(Dataset entries)
┌──

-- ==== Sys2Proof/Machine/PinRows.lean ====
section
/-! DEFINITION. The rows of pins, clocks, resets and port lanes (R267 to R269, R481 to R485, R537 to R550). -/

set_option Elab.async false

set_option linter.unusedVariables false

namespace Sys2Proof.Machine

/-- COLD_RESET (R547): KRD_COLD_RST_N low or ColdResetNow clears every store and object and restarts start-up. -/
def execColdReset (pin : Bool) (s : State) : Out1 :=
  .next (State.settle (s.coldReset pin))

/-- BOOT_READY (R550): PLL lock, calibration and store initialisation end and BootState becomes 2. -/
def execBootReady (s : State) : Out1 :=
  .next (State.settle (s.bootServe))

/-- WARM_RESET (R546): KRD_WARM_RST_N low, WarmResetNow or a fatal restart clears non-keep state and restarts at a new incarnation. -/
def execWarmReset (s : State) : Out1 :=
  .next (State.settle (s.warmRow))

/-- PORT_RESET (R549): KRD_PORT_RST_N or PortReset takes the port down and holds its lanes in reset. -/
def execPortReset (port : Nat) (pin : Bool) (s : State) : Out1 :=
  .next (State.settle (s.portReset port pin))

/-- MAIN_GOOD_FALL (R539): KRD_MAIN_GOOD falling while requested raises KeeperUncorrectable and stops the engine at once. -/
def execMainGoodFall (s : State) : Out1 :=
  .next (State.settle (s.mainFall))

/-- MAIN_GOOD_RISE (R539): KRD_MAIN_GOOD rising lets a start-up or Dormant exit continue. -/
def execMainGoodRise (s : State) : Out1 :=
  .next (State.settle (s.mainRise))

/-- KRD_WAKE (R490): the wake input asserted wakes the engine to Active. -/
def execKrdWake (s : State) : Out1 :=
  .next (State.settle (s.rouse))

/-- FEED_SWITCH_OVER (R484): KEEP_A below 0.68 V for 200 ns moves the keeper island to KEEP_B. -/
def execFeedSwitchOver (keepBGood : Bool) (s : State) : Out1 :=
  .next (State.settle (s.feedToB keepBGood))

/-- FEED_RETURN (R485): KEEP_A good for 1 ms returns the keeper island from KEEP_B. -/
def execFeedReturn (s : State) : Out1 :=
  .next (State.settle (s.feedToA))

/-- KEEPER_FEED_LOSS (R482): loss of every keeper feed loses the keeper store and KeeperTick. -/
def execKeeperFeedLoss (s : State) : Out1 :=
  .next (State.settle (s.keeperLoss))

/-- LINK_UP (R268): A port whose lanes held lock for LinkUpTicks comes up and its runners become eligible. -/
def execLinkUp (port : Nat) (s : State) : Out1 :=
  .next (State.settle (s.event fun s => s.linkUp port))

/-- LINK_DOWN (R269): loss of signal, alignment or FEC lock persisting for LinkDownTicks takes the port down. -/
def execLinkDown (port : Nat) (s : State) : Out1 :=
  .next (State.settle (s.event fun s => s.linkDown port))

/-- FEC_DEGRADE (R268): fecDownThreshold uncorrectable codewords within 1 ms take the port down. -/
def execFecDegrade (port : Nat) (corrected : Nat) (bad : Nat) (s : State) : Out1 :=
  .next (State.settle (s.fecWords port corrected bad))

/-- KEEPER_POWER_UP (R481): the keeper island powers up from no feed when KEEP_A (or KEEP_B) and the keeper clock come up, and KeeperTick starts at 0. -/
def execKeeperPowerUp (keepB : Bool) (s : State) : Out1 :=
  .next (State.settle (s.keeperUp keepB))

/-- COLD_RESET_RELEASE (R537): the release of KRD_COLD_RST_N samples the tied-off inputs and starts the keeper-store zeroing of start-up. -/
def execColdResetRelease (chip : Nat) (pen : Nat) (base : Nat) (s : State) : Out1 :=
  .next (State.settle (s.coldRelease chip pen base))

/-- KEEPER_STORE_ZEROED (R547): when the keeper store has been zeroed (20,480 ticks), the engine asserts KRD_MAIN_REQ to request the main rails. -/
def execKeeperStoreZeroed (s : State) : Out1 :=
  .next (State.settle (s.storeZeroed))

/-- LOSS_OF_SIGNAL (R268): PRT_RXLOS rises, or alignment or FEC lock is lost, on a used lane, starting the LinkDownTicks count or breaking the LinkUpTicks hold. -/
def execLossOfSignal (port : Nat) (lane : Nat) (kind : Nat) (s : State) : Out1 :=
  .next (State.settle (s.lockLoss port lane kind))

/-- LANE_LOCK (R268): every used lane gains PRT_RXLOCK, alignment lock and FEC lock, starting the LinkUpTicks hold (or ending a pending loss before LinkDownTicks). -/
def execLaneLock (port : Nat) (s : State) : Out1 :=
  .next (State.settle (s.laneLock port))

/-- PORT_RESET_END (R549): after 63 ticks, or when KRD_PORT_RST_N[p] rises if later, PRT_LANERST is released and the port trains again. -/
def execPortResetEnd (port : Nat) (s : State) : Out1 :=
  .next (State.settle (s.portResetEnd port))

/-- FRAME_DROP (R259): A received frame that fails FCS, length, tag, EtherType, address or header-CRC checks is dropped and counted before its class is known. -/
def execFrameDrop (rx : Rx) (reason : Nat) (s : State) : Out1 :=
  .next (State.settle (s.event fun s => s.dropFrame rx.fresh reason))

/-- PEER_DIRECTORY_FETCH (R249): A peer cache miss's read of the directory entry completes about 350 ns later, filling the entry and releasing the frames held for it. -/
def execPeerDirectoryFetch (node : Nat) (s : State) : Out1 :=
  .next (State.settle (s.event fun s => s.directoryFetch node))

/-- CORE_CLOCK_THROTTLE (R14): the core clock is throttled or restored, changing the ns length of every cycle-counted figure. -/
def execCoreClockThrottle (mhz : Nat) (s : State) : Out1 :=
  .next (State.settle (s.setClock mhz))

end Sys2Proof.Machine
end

└──

PROBLEM REQUIREMENTS
Your task is to restate, word for word, only those lines above that fall between the line holding "def execPeerDirectoryFetch (node" and the line holding "def execCoreClockThrottle (mhz", inclusive.

EXERCISE OUTPUT
def execPeerDirectoryFetch (node : Nat) (s : State) : Out1 :=
  .next (State.settle (s.event fun s => s.directoryFetch node))

/-- CORE_CLOCK_THROTTLE (R14): the core clock is throttled or restored, changing the ns length of every cycle-counted figure. -/
def execCoreClockThrottle (mhz : Nat) (s : State) : Out1 :=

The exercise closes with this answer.